• _What is expected_:
Start at the line below containing "u _) => some u" and stop at the line containing "ds.foldl askDie s". Repeat every line of that stretch exactly, and nothing outside it.

• _Records for the task_:
----------------------------------------

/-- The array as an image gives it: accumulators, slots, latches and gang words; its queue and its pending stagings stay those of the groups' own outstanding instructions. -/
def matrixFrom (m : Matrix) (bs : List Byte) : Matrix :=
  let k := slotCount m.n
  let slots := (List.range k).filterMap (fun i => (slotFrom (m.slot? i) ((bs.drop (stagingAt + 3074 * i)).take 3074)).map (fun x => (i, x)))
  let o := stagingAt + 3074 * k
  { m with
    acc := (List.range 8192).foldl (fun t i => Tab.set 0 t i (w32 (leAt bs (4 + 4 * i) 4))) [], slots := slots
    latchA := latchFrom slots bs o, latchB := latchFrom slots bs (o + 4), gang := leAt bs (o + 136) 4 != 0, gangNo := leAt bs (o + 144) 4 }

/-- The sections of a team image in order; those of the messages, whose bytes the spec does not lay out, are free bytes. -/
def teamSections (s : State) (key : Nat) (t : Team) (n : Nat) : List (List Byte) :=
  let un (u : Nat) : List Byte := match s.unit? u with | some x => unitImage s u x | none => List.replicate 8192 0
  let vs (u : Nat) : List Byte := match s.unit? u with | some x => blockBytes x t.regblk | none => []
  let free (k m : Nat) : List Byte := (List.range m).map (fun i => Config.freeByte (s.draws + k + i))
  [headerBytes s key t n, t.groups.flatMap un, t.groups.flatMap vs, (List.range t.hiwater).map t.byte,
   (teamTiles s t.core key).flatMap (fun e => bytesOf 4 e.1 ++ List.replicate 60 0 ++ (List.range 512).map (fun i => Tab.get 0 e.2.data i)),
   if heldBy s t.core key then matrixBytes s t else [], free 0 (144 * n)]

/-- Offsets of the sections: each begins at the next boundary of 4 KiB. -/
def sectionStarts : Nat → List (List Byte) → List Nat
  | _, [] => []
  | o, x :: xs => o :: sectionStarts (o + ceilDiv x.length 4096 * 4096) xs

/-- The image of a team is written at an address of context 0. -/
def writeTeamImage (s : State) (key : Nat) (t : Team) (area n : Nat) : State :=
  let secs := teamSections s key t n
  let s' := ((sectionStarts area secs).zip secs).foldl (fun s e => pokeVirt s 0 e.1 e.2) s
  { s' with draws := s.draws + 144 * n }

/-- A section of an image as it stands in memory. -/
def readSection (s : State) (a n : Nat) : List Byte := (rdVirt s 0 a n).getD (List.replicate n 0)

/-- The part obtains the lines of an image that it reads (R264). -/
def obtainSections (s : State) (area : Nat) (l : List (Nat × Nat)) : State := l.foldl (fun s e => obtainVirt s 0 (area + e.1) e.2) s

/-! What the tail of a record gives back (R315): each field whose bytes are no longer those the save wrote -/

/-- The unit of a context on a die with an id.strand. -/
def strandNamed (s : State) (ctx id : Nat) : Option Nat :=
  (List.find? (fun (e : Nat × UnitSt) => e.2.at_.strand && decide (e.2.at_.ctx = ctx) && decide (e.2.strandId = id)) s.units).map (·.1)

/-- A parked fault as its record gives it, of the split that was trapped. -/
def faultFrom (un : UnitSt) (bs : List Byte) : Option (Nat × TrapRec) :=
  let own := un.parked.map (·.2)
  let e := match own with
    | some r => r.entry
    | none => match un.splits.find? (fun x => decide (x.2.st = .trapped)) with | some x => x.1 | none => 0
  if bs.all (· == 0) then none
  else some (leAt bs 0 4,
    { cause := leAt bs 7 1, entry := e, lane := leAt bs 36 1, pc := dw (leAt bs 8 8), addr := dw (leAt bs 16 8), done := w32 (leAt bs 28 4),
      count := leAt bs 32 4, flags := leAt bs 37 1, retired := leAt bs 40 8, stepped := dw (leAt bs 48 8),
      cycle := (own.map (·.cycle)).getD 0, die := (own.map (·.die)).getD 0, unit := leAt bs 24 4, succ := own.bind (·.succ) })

----------------------------------------

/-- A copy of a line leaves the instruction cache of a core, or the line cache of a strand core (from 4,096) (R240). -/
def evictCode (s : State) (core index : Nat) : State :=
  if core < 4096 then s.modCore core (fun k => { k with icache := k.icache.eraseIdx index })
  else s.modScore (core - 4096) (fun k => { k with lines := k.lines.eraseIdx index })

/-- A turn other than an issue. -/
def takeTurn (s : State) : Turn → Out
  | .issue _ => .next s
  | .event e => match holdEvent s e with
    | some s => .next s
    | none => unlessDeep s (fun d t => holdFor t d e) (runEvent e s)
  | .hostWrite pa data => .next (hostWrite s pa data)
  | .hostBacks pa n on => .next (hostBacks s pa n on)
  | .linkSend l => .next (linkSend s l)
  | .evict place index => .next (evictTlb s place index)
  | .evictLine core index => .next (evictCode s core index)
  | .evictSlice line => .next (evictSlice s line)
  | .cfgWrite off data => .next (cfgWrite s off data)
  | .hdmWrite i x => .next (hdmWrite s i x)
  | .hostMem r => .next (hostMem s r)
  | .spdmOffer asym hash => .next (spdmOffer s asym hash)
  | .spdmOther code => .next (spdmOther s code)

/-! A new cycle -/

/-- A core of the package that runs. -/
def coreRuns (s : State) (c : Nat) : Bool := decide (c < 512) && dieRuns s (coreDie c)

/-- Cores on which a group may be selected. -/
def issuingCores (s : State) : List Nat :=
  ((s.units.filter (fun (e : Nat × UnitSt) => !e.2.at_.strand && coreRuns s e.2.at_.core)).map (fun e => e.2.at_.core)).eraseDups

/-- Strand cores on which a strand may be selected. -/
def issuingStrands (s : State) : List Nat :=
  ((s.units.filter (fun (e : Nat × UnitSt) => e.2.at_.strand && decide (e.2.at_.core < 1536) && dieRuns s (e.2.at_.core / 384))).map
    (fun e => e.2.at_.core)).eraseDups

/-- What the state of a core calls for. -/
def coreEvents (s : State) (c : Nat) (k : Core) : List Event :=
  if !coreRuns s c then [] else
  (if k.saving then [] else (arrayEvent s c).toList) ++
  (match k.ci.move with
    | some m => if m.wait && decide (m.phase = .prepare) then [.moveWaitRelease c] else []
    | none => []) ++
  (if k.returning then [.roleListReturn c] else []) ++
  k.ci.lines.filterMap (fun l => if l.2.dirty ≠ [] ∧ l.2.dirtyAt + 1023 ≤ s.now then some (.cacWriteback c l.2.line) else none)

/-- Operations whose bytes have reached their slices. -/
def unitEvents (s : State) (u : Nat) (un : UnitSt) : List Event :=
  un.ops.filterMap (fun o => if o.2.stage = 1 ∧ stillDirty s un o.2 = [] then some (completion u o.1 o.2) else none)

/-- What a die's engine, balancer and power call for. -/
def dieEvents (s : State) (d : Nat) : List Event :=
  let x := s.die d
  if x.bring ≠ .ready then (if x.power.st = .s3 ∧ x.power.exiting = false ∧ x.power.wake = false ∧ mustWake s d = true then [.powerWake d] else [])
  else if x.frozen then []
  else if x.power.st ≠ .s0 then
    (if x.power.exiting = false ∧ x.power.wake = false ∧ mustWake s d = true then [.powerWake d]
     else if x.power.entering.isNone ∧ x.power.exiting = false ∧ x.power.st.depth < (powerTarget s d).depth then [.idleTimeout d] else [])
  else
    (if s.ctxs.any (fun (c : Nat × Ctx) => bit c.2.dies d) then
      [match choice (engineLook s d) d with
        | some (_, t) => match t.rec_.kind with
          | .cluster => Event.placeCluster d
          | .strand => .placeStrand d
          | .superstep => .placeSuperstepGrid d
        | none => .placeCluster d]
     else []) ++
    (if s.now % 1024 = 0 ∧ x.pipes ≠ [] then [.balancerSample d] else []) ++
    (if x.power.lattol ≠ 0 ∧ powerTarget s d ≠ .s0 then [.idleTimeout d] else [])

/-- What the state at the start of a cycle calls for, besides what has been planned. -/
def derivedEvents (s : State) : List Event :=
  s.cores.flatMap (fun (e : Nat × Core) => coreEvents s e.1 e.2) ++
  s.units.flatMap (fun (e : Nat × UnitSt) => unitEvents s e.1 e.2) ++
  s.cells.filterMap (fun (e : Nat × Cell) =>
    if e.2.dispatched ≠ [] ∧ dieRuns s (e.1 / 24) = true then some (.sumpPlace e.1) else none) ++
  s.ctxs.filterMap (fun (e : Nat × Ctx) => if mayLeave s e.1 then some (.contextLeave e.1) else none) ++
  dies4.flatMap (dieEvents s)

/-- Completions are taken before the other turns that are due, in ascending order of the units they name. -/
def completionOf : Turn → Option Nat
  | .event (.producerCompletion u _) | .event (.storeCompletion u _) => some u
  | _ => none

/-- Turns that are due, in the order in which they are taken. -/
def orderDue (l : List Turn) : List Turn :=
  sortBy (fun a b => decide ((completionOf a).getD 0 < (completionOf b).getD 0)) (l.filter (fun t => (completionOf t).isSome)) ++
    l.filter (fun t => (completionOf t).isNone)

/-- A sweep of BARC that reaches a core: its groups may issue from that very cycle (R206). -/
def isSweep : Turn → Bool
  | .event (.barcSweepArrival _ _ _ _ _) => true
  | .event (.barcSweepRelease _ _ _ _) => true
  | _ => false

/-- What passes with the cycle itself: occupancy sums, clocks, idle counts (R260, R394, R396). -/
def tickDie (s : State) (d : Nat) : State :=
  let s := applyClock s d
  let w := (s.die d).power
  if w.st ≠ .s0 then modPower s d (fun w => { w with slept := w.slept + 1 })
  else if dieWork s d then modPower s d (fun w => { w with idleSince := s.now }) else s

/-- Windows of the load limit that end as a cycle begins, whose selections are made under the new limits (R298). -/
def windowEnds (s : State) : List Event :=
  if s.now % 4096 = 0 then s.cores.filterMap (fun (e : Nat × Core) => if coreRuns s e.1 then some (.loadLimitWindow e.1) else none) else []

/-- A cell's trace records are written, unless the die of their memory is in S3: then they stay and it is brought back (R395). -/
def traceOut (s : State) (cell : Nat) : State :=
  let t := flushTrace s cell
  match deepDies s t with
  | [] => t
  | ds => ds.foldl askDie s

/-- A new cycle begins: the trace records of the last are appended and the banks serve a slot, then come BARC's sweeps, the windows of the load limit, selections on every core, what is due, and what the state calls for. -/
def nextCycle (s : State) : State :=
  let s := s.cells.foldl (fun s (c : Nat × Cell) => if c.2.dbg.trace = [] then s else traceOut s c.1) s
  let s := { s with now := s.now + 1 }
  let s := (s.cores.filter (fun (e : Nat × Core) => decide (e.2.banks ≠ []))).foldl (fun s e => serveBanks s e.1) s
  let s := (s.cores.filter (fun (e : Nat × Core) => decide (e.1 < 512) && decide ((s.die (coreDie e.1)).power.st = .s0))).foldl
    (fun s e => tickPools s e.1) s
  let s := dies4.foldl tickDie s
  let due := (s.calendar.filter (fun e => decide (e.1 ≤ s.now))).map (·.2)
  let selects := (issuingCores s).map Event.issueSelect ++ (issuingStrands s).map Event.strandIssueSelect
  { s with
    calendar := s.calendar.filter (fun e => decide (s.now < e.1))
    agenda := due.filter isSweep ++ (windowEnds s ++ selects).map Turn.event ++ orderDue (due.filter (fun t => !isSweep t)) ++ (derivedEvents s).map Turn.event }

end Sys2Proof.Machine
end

----------------------------------------

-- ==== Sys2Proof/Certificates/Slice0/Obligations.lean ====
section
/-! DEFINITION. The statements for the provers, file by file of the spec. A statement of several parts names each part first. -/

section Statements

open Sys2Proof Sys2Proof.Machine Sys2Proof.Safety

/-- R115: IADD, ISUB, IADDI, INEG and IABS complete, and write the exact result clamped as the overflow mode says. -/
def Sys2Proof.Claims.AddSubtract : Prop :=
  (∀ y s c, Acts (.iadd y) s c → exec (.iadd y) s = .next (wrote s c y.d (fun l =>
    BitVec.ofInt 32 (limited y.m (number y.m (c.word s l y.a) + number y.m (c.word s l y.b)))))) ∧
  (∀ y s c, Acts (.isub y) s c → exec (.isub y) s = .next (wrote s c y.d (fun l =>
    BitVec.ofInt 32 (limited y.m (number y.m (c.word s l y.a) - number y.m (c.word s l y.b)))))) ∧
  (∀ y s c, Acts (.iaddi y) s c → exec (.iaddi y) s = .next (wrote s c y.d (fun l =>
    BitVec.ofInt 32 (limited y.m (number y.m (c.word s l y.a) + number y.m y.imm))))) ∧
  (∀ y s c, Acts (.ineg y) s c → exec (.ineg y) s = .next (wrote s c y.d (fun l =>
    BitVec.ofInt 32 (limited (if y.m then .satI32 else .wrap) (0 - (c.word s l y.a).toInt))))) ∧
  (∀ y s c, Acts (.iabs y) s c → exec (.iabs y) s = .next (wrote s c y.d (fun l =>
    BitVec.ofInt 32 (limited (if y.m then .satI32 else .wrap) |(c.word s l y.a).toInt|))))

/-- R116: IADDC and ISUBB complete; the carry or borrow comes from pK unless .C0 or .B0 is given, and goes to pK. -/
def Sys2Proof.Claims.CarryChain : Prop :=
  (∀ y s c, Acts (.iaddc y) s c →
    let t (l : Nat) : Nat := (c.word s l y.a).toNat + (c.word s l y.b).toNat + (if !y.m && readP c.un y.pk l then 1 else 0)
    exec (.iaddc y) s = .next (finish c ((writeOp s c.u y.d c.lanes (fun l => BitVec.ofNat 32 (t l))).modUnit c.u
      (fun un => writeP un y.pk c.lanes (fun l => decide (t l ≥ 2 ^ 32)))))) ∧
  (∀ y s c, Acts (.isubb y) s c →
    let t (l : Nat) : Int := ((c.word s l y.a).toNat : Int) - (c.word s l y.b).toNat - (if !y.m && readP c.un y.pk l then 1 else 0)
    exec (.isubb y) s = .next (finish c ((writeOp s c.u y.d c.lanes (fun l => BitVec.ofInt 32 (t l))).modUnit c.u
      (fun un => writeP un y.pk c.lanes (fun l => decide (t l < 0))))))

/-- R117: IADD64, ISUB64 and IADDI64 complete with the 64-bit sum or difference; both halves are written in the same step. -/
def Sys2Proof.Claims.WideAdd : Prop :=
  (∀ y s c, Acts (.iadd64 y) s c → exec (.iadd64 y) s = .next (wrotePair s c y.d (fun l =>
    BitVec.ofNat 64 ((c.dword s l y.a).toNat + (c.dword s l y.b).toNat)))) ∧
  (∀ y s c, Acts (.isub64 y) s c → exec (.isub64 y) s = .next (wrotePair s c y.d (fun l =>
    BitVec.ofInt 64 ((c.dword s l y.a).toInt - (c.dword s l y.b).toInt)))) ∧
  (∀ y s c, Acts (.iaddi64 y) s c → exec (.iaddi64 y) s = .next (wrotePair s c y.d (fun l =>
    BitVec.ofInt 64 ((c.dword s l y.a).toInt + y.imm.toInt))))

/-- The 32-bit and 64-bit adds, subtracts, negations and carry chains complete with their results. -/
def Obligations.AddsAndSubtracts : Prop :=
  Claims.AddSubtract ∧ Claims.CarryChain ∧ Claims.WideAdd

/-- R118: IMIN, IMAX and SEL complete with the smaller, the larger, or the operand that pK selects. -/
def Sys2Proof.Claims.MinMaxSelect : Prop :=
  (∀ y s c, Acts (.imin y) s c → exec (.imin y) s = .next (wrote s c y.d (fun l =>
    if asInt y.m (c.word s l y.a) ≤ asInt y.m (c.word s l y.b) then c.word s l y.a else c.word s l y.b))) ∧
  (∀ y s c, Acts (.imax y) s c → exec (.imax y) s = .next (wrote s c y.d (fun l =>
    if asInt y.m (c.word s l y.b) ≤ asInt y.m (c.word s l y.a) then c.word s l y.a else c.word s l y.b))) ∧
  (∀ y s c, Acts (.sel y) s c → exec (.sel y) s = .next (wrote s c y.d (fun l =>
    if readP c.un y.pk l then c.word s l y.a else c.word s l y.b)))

----------------------------------------

• _Solution_:
  | .event (.producerCompletion u _) | .event (.storeCompletion u _) => some u
  | _ => none

/-- Turns that are due, in the order in which they are taken. -/
def orderDue (l : List Turn) : List Turn :=
  sortBy (fun a b => decide ((completionOf a).getD 0 < (completionOf b).getD 0)) (l.filter (fun t => (completionOf t).isSome)) ++
    l.filter (fun t => (completionOf t).isNone)

/-- A sweep of BARC that reaches a core: its groups may issue from that very cycle (R206). -/
def isSweep : Turn → Bool
  | .event (.barcSweepArrival _ _ _ _ _) => true
  | .event (.barcSweepRelease _ _ _ _) => true
  | _ => false

/-- What passes with the cycle itself: occupancy sums, clocks, idle counts (R260, R394, R396). -/
def tickDie (s : State) (d : Nat) : State :=
  let s := applyClock s d
  let w := (s.die d).power
  if w.st ≠ .s0 then modPower s d (fun w => { w with slept := w.slept + 1 })
  else if dieWork s d then modPower s d (fun w => { w with idleSince := s.now }) else s

/-- Windows of the load limit that end as a cycle begins, whose selections are made under the new limits (R298). -/
def windowEnds (s : State) : List Event :=
  if s.now % 4096 = 0 then s.cores.filterMap (fun (e : Nat × Core) => if coreRuns s e.1 then some (.loadLimitWindow e.1) else none) else []

/-- A cell's trace records are written, unless the die of their memory is in S3: then they stay and it is brought back (R395). -/
def traceOut (s : State) (cell : Nat) : State :=
  let t := flushTrace s cell
  match deepDies s t with
  | [] => t
  | ds => ds.foldl askDie s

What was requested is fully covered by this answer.